Segment Open

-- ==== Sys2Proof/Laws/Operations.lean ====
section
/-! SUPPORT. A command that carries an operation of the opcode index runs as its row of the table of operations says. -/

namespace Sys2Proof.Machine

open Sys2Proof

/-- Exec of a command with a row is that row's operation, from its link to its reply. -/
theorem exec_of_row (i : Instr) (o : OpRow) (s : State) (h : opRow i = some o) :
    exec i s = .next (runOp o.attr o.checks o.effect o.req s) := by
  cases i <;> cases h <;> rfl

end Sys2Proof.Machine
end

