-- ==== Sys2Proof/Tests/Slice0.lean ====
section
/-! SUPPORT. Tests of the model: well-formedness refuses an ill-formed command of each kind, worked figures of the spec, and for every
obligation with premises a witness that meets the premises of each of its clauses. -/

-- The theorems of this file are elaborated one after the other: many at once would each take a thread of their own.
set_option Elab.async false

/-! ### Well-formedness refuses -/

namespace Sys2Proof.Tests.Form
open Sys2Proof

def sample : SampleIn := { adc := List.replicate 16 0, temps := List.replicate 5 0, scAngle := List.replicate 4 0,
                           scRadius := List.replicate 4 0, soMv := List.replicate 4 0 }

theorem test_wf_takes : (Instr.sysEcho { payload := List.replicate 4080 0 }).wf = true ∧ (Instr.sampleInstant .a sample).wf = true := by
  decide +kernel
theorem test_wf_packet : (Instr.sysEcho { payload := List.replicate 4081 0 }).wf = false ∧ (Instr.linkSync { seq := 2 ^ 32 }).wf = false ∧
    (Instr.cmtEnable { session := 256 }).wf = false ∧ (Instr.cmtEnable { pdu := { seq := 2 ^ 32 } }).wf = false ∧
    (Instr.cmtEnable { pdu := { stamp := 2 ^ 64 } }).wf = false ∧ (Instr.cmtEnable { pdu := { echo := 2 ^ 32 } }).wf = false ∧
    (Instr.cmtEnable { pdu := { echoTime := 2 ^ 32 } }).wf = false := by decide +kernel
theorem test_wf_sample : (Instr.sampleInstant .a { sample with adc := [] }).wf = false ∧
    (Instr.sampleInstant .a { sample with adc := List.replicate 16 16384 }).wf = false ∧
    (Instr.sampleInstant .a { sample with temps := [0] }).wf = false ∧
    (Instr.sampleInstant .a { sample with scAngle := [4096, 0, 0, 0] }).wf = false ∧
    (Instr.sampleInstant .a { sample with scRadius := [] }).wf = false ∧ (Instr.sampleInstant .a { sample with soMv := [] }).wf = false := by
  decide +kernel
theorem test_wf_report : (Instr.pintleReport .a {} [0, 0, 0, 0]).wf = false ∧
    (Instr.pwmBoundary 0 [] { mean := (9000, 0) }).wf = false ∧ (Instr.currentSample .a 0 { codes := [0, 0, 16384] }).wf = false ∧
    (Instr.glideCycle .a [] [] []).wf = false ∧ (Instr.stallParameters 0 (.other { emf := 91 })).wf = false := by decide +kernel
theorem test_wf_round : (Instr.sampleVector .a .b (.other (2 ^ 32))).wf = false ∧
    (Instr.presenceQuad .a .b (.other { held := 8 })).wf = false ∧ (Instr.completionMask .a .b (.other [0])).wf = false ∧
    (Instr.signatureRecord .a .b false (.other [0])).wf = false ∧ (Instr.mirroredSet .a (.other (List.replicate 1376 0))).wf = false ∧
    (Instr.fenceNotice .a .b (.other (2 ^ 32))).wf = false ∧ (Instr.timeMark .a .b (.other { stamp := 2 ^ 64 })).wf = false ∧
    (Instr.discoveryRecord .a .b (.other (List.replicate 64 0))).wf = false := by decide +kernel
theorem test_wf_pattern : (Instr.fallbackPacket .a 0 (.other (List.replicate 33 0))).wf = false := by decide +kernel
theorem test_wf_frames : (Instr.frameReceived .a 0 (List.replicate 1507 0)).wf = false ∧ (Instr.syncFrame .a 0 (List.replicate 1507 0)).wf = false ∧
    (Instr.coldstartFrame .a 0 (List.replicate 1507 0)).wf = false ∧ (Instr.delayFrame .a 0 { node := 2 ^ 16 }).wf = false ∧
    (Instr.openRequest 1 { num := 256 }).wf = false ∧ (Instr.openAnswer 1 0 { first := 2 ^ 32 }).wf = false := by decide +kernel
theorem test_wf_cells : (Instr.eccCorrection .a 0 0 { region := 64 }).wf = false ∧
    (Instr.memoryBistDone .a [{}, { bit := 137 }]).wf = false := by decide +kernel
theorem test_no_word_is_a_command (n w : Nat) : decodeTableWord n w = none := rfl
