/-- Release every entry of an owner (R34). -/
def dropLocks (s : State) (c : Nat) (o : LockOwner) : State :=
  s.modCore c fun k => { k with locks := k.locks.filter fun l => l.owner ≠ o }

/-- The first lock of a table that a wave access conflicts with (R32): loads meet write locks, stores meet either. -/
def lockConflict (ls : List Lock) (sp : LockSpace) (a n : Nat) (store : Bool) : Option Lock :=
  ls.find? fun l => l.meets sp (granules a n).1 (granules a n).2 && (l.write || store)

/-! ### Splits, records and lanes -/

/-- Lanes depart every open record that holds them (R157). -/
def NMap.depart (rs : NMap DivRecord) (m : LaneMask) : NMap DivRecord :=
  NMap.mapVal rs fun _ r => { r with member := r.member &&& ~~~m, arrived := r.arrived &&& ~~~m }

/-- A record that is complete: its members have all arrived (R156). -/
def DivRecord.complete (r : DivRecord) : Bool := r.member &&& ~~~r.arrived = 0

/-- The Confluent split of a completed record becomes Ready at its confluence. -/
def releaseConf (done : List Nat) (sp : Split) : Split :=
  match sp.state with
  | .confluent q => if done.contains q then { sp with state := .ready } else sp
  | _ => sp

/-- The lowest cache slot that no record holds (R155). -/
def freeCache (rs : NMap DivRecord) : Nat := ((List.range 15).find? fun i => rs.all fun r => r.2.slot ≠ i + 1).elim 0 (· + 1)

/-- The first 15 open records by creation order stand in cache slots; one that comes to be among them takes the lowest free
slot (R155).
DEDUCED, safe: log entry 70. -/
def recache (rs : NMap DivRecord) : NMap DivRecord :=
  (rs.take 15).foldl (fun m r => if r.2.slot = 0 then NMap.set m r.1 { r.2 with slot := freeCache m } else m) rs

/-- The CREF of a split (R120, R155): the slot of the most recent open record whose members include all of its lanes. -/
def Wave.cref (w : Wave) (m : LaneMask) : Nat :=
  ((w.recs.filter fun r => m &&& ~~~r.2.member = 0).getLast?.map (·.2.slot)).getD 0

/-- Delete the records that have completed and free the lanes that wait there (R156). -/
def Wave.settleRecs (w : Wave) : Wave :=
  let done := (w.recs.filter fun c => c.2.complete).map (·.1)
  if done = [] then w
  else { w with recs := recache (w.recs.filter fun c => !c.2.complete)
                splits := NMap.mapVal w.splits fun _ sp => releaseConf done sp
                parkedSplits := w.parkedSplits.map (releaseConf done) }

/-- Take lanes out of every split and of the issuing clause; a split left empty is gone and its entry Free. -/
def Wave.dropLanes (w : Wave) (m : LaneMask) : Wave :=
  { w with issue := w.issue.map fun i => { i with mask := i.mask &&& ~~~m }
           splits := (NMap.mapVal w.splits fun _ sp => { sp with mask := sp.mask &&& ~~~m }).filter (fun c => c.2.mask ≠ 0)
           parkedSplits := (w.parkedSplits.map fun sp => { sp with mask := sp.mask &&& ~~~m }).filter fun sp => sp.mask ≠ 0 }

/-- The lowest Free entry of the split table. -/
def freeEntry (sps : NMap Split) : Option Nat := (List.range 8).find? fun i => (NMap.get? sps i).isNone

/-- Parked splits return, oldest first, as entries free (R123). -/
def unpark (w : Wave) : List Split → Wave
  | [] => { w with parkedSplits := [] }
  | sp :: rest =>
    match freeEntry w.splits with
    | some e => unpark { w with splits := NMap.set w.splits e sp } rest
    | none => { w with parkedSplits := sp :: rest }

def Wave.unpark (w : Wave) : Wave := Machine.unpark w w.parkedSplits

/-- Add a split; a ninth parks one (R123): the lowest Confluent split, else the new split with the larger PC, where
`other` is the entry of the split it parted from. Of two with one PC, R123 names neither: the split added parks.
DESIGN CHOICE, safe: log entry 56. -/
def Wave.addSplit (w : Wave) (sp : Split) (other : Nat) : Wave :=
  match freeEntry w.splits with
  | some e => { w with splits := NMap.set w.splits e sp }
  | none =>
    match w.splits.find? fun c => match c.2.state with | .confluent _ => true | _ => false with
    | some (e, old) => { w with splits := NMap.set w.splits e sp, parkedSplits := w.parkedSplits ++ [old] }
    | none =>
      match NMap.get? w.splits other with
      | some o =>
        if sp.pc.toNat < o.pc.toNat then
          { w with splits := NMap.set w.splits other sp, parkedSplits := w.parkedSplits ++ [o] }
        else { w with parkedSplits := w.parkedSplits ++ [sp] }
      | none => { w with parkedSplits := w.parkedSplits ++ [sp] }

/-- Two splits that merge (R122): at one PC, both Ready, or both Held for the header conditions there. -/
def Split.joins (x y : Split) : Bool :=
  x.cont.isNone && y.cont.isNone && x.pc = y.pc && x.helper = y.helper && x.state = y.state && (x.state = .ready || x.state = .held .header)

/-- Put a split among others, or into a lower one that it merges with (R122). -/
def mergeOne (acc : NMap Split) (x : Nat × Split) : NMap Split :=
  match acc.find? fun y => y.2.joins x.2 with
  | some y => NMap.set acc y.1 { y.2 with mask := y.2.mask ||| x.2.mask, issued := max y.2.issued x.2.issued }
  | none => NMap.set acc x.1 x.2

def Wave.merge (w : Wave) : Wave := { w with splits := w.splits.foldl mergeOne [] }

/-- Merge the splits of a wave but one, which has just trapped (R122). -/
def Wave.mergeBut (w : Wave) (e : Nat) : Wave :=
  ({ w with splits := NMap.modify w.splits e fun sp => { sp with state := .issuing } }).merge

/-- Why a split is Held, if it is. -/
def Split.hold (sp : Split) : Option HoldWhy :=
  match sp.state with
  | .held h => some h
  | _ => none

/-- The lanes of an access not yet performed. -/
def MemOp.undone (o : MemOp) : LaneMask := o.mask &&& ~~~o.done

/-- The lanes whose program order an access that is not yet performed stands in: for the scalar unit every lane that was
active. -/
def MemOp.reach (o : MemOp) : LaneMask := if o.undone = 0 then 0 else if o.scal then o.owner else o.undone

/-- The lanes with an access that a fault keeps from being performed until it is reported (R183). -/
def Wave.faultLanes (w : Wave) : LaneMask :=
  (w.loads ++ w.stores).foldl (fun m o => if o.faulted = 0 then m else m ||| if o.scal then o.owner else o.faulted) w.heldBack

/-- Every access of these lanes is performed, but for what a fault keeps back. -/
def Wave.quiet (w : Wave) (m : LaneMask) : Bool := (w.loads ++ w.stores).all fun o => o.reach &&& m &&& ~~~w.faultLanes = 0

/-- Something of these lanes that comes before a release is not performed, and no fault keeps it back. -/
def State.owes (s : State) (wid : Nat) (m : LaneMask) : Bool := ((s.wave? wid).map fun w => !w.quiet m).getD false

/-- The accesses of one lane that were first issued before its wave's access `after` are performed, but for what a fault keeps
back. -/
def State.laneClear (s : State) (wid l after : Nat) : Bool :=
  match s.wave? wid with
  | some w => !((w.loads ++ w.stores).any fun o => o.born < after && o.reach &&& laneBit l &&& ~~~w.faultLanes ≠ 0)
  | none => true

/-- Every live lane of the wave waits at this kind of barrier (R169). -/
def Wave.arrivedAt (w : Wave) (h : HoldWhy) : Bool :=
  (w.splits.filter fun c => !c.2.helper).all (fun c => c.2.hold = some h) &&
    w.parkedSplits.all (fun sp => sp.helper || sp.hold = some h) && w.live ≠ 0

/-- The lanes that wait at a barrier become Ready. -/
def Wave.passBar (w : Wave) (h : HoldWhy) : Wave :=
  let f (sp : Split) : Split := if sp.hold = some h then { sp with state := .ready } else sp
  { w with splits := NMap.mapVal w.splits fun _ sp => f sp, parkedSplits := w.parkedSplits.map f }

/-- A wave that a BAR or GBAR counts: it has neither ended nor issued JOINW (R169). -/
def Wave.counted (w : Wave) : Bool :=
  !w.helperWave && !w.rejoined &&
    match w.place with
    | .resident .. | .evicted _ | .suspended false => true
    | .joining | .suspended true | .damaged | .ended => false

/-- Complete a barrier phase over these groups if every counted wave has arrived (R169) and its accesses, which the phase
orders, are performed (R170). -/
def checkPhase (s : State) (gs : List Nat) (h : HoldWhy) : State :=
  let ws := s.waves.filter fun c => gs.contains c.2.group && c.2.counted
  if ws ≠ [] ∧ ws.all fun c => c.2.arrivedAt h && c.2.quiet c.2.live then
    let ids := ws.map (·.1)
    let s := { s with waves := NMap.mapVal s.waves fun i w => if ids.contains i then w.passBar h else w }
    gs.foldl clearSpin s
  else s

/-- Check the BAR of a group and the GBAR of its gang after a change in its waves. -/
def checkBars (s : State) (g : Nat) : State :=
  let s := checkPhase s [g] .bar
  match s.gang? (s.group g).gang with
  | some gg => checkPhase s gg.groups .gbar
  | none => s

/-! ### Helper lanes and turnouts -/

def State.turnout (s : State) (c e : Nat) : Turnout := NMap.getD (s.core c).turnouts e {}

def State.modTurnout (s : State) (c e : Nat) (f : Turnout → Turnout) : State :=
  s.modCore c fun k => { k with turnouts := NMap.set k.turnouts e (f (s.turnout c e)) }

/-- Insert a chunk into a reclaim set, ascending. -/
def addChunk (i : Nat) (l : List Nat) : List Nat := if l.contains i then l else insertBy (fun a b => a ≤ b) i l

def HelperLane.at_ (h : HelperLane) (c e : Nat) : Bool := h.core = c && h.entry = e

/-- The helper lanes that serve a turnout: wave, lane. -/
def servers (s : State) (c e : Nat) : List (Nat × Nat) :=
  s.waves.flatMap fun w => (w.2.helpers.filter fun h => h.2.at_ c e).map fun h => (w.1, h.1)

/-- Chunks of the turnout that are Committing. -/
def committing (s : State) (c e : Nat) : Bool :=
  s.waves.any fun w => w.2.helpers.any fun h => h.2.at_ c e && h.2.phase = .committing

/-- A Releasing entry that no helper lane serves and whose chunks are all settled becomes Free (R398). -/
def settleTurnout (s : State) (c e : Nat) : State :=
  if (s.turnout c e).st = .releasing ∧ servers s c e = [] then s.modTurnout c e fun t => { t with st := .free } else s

Segment Closed

Exercise goal ▸ Only the lines from the first one of the listing up to and including the line where "sample with scAngle" appears are wanted, reproduced exactly.

Your response ▸
-- ==== Sys2Proof/Laws/Operations.lean ====
section
/-! SUPPORT. A command that carries an operation of the opcode index runs as its row of the table of operations says. -/

namespace Sys2Proof.Machine

open Sys2Proof

/-- Exec of a command with a row is that row's operation, from its link to its reply. -/
theorem exec_of_row (i : Instr) (o : OpRow) (s : State) (h : opRow i = some o) :
    exec i s = .next (runOp o.attr o.checks o.effect o.req s) := by
  cases i <;> cases h <;> rfl

end Sys2Proof.Machine
end

-- ==== Sys2Proof/Tests/Slice0.lean ====
section
/-! SUPPORT. Tests of the model: well-formedness refuses an ill-formed command of each kind, worked figures of the spec, and for every
obligation with premises a witness that meets the premises of each of its clauses. -/

-- The theorems of this file are elaborated one after the other: many at once would each take a thread of their own.
set_option Elab.async false

/-! ### Well-formedness refuses -/

namespace Sys2Proof.Tests.Form
open Sys2Proof

def sample : SampleIn := { adc := List.replicate 16 0, temps := List.replicate 5 0, scAngle := List.replicate 4 0,
                           scRadius := List.replicate 4 0, soMv := List.replicate 4 0 }

theorem test_wf_takes : (Instr.sysEcho { payload := List.replicate 4080 0 }).wf = true ∧ (Instr.sampleInstant .a sample).wf = true := by
  decide +kernel
theorem test_wf_packet : (Instr.sysEcho { payload := List.replicate 4081 0 }).wf = false ∧ (Instr.linkSync { seq := 2 ^ 32 }).wf = false ∧
    (Instr.cmtEnable { session := 256 }).wf = false ∧ (Instr.cmtEnable { pdu := { seq := 2 ^ 32 } }).wf = false ∧
    (Instr.cmtEnable { pdu := { stamp := 2 ^ 64 } }).wf = false ∧ (Instr.cmtEnable { pdu := { echo := 2 ^ 32 } }).wf = false ∧
    (Instr.cmtEnable { pdu := { echoTime := 2 ^ 32 } }).wf = false := by decide +kernel
theorem test_wf_sample : (Instr.sampleInstant .a { sample with adc := [] }).wf = false ∧
    (Instr.sampleInstant .a { sample with adc := List.replicate 16 16384 }).wf = false ∧
    (Instr.sampleInstant .a { sample with temps := [0] }).wf = false ∧
    (Instr.sampleInstant .a { sample with scAngle := [4096, 0, 0, 0] }).wf = false ∧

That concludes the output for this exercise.